Successful communication relies on being able to both produce and process speech sounds in a meaningful manner. The literature on speech production provides a useful dichotomy to describe the acoustics of speech (Fant, 1960; Ladefoged, 2001; Titze, 1994), the source-filter model. In this model, the vibration of the vocal folds represents the sound source. The lowest frequency of a periodic signal, such as speech sounds, is known as the fundamental frequency (F0) and it is the rate of the vocal fold vibrations. Everything else--vocal tract, oral cavity, tongue, lips and jaw--comprises the filter. The vocal tract resonates and the resulting resonant frequencies are known as formants. The formants are conveyed through manipulations of the filter and provide cues about onsets and offsets of sounds. Broadly speaking, linguistic content--vowels and consonants--is transmitted by particular filter shapes, whereas nonlinguistic information such as pitch and voice intonation, relies largely on characteristics of the source. Although source-filter cues are simultaneously conveyed in the acoustic stream of speech, remarkably, they can be readily transcribed as both discrete components and as a whole by the auditory brainstem (Johnson, Nicol, Zecker, & Kraus, 2007; Kraus & Nicol, 2005).
The brainstem response has the capacity to reveal auditory pathway deficits in a non-invasive and passive manner, which has engendered its long history of clinical use even in difficult-to-test populations. Timing and periodicity of an evoking stimulus are preserved in this response, enabling it to reflect processing deficits that arise from the peripheral auditory system and ascending auditory pathway. Soundwaves propagate through the auditory nerve, lower brainstem structures including the cochlear nucleus, superior olivary complex, lateral lemniscus and inferior colliculus (Buchwald & Huang, 1975; Hood, 1998; Moller & Jannetta, 1985). Precision is such that timing delays on the order of fractions of milliseconds are diagnostically significant and the latency of responses lends insight into where in the pathway the anomalies occur (Hood, 1998; Jacobson, 1985).
Click stimuli, which are typically used to assess hearing, evoke short latency auditory brainstem responses (≤10 ms) that provide information limited to timing and amplitude. The brainstem frequency-following response (FFR), which can not be elicited by a click, phase locks to the periodic components of a stimulus (in the case of speech, the source information) (Galbraith, 1994; Galbraith et al., 2004; Galbraith, Philippart, & Stephen, 1996; Worden & Marsh, 1968) and is thought to originate in the auditory midbrain lateral lemniscus (Galbraith, 1994) and inferior colliculus (J. C. Smith, Marsh, & Brown, 1975). In one study of the FFR to phrase-speech presented forward and backward, the far-field brainstem response was enhanced (increased signal-to-noise ratio) for forward speech (Galbraith et al., 2004), suggesting that the auditory brainstem may respond preferentially to stimuli with environmental significance or with which people have greater experience.

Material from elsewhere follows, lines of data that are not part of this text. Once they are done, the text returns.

/-- Words of major opcode 0x39: the function or selector field decides (R76). -/
def decodeOp39 (w : Word) : Except DecodeErr Instr :=
  match (w.extractLsb' 3 7).toNat with
  | 68 => checked w 0x7F0003F8 0x39000220 (.fclassF32 (w.getLsbD 31) (w.getLsbD 23) (w.extractLsb' 17 6) (w.extractLsb' 10 7) (w.extractLsb' 0 3))
  | 69 => checked w 0x7F0003F8 0x39000228 (.fclassF16 (w.getLsbD 31) (w.getLsbD 23) (w.extractLsb' 17 6) (w.extractLsb' 10 7) (w.extractLsb' 0 3))
  | 70 => checked w 0x7F0003F8 0x39000230 (.fclassBf16 (w.getLsbD 31) (w.getLsbD 23) (w.extractLsb' 17 6) (w.extractLsb' 10 7) (w.extractLsb' 0 3))
  | 71 => checked w 0x7F0003F8 0x39000238 (.fclassF64 (w.getLsbD 31) (w.getLsbD 23) (w.extractLsb' 17 6) (w.extractLsb' 10 7) (w.extractLsb' 0 3))
  | 72 => checked w 0x7F0003F8 0x39000240 (.fclassE4m3 (w.getLsbD 31) (w.getLsbD 23) (w.extractLsb' 17 6) (w.extractLsb' 10 7) (w.extractLsb' 0 3))
  | 73 => checked w 0x7F0003F8 0x39000248 (.fclassE5m2 (w.getLsbD 31) (w.getLsbD 23) (w.extractLsb' 17 6) (w.extractLsb' 10 7) (w.extractLsb' 0 3))
  | _ => .error .illegalOpcode

/-- Words of major opcode 0x60: the function or selector field decides (R76). -/
def decodeOp60 (w : Word) : Except DecodeErr Instr :=
  match (w.extractLsb' 7 5).toNat with
  | 0 => checked w 0x7F000F80 0x60000000 (.amoAdd (w.getLsbD 31) (w.extractLsb' 18 6) (w.extractLsb' 12 6) (w.extractLsb' 5 2) (w.extractLsb' 2 3) (w.extractLsb' 0 2))
  | 1 => checked w 0x7F000F80 0x60000080 (.amoAnd (w.getLsbD 31) (w.extractLsb' 18 6) (w.extractLsb' 12 6) (w.extractLsb' 5 2) (w.extractLsb' 2 3) (w.extractLsb' 0 2))
  | 2 => checked w 0x7F000F80 0x60000100 (.amoOr (w.getLsbD 31) (w.extractLsb' 18 6) (w.extractLsb' 12 6) (w.extractLsb' 5 2) (w.extractLsb' 2 3) (w.extractLsb' 0 2))
  | 3 => checked w 0x7F000F80 0x60000180 (.amoXor (w.getLsbD 31) (w.extractLsb' 18 6) (w.extractLsb' 12 6) (w.extractLsb' 5 2) (w.extractLsb' 2 3) (w.extractLsb' 0 2))
  | 4 => checked w 0x7F000F80 0x60000200 (.amoMin (w.getLsbD 31) (w.extractLsb' 18 6) (w.extractLsb' 12 6) (w.extractLsb' 5 2) (w.extractLsb' 2 3) (w.extractLsb' 0 2))
  | 5 => checked w 0x7F000F80 0x60000280 (.amoMax (w.getLsbD 31) (w.extractLsb' 18 6) (w.extractLsb' 12 6) (w.extractLsb' 5 2) (w.extractLsb' 2 3) (w.extractLsb' 0 2))
  | 6 => checked w 0x7F000F80 0x60000300 (.amoUmin (w.getLsbD 31) (w.extractLsb' 18 6) (w.extractLsb' 12 6) (w.extractLsb' 5 2) (w.extractLsb' 2 3) (w.extractLsb' 0 2))
  | 7 => checked w 0x7F000F80 0x60000380 (.amoUmax (w.getLsbD 31) (w.extractLsb' 18 6) (w.extractLsb' 12 6) (w.extractLsb' 5 2) (w.extractLsb' 2 3) (w.extractLsb' 0 2))
  | 8 => checked w 0x7F000F80 0x60000400 (.amoXchg (w.getLsbD 31) (w.extractLsb' 18 6) (w.extractLsb' 12 6) (w.extractLsb' 5 2) (w.extractLsb' 2 3) (w.extractLsb' 0 2))
  | 9 => checked w 0x7F000F80 0x60000480 (.amoCas (w.getLsbD 31) (w.extractLsb' 18 6) (w.extractLsb' 12 6) (w.extractLsb' 5 2) (w.extractLsb' 2 3) (w.extractLsb' 0 2))
  | 10 => checked w 0x7F000F80 0x60000500 (.amoFadd (w.getLsbD 31) (w.extractLsb' 18 6) (w.extractLsb' 12 6) (w.extractLsb' 5 2) (w.extractLsb' 2 3) (w.extractLsb' 0 2))
  | 11 => checked w 0x7F000F80 0x60000580 (.amoBadd2 (w.getLsbD 31) (w.extractLsb' 18 6) (w.extractLsb' 12 6) (w.extractLsb' 5 2) (w.extractLsb' 2 3) (w.extractLsb' 0 2))
  | 12 => checked w 0x7F000F80 0x60000600 (.amoAdd64 (w.getLsbD 31) (w.extractLsb' 18 6) (w.extractLsb' 12 6) (w.extractLsb' 5 2) (w.extractLsb' 2 3) (w.extractLsb' 0 2))
  | 13 => checked w 0x7F000F80 0x60000680 (.amoXchg64 (w.getLsbD 31) (w.extractLsb' 18 6) (w.extractLsb' 12 6) (w.extractLsb' 5 2) (w.extractLsb' 2 3) (w.extractLsb' 0 2))
  | 14 => checked w 0x7F000F80 0x60000700 (.amoCas64 (w.getLsbD 31) (w.extractLsb' 18 6) (w.extractLsb' 12 6) (w.extractLsb' 5 2) (w.extractLsb' 2 3) (w.extractLsb' 0 2))
  | _ => .error .illegalOpcode

/-- Words of major opcode 0x61: the function or selector field decides (R76). -/
def decodeOp61 (w : Word) : Except DecodeErr Instr :=
  match (w.extractLsb' 7 5).toNat with
  | 0 => checked w 0x7F000F80 0x61000000 (.samoAdd (w.getLsbD 31) (w.extractLsb' 18 6) (w.extractLsb' 12 6) (w.extractLsb' 5 2) (w.extractLsb' 2 3) (w.extractLsb' 0 2))
  | 1 => checked w 0x7F000F80 0x61000080 (.samoAnd (w.getLsbD 31) (w.extractLsb' 18 6) (w.extractLsb' 12 6) (w.extractLsb' 5 2) (w.extractLsb' 2 3) (w.extractLsb' 0 2))
  | 2 => checked w 0x7F000F80 0x61000100 (.samoOr (w.getLsbD 31) (w.extractLsb' 18 6) (w.extractLsb' 12 6) (w.extractLsb' 5 2) (w.extractLsb' 2 3) (w.extractLsb' 0 2))
  | 3 => checked w 0x7F000F80 0x61000180 (.samoXor (w.getLsbD 31) (w.extractLsb' 18 6) (w.extractLsb' 12 6) (w.extractLsb' 5 2) (w.extractLsb' 2 3) (w.extractLsb' 0 2))
  | 4 => checked w 0x7F000F80 0x61000200 (.samoMin (w.getLsbD 31) (w.extractLsb' 18 6) (w.extractLsb' 12 6) (w.extractLsb' 5 2) (w.extractLsb' 2 3) (w.extractLsb' 0 2))
  | 5 => checked w 0x7F000F80 0x61000280 (.samoMax (w.getLsbD 31) (w.extractLsb' 18 6) (w.extractLsb' 12 6) (w.extractLsb' 5 2) (w.extractLsb' 2 3) (w.extractLsb' 0 2))
  | 6 => checked w 0x7F000F80 0x61000300 (.samoUmin (w.getLsbD 31) (w.extractLsb' 18 6) (w.extractLsb' 12 6) (w.extractLsb' 5 2) (w.extractLsb' 2 3) (w.extractLsb' 0 2))
  | 7 => checked w 0x7F000F80 0x61000380 (.samoUmax (w.getLsbD 31) (w.extractLsb' 18 6) (w.extractLsb' 12 6) (w.extractLsb' 5 2) (w.extractLsb' 2 3) (w.extractLsb' 0 2))
  | 8 => checked w 0x7F000F80 0x61000400 (.samoXchg (w.getLsbD 31) (w.extractLsb' 18 6) (w.extractLsb' 12 6) (w.extractLsb' 5 2) (w.extractLsb' 2 3) (w.extractLsb' 0 2))
  | 9 => checked w 0x7F000F80 0x61000480 (.samoCas (w.getLsbD 31) (w.extractLsb' 18 6) (w.extractLsb' 12 6) (w.extractLsb' 5 2) (w.extractLsb' 2 3) (w.extractLsb' 0 2))
  | 10 => checked w 0x7F000F80 0x61000500 (.samoFadd (w.getLsbD 31) (w.extractLsb' 18 6) (w.extractLsb' 12 6) (w.extractLsb' 5 2) (w.extractLsb' 2 3) (w.extractLsb' 0 2))
  | 11 => checked w 0x7F000F80 0x61000580 (.samoBadd2 (w.getLsbD 31) (w.extractLsb' 18 6) (w.extractLsb' 12 6) (w.extractLsb' 5 2) (w.extractLsb' 2 3) (w.extractLsb' 0 2))
  | 12 => checked w 0x7F000F80 0x61000600 (.samoAdd64 (w.getLsbD 31) (w.extractLsb' 18 6) (w.extractLsb' 12 6) (w.extractLsb' 5 2) (w.extractLsb' 2 3) (w.extractLsb' 0 2))
  | 13 => checked w 0x7F000F80 0x61000680 (.samoXchg64 (w.getLsbD 31) (w.extractLsb' 18 6) (w.extractLsb' 12 6) (w.extractLsb' 5 2) (w.extractLsb' 2 3) (w.extractLsb' 0 2))
  | 14 => checked w 0x7F000F80 0x61000700 (.samoCas64 (w.getLsbD 31) (w.extractLsb' 18 6) (w.extractLsb' 12 6) (w.extractLsb' 5 2) (w.extractLsb' 2 3) (w.extractLsb' 0 2))
  | _ => .error .illegalOpcode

Speech is a complex stimulus that, unlike a click, has environmental relevance. The speech-evoked brainstem response lends itself to the extraction of information about encoding of syllable onset, offset and periodicity (pitch and formant spectra). The brainstem response to the syllable /da/ reflects both phonetic/filter (transient) and prosodic/source (periodic) acoustic features with remarkable fidelity (Johnson, Nicol, & Kraus, 2005; King, Warrier, Hayes, & Kraus, 2002; Kraus & Nicol, 2005; Russo, Nicol, Musacchia, & Kraus, 2004) (Figure 1). The timing of these neural responses relays information about neural synchrony. Specifically, four transient responses (waves V, A, C, and O) and phase locking in the range of the first formant (F1) convey the filter aspects of the speech syllable. The response to the onset of the syllable is indicated by a wave V and its negative trough, wave A. Wave C represents the transition to the periodic, voiced portion of the stimulus that corresponds to the vowel. Wave O corresponds to stimulus offset. The F0, which transmits pitch cues, is reflected in the time domain by FFR waves D, E and F and phase locking to that frequency. Source cues are conveyed by the F0 in both the frequency and time domains. Moreover, the brainstem response to speech presented in background noise provides an index of auditory pathway function in challenging listening situations. Even in the normal system, transient onset synchrony and phase locking to frequencies in the range of F1 are significantly diminished, whereas the encoding of F0 remains robust.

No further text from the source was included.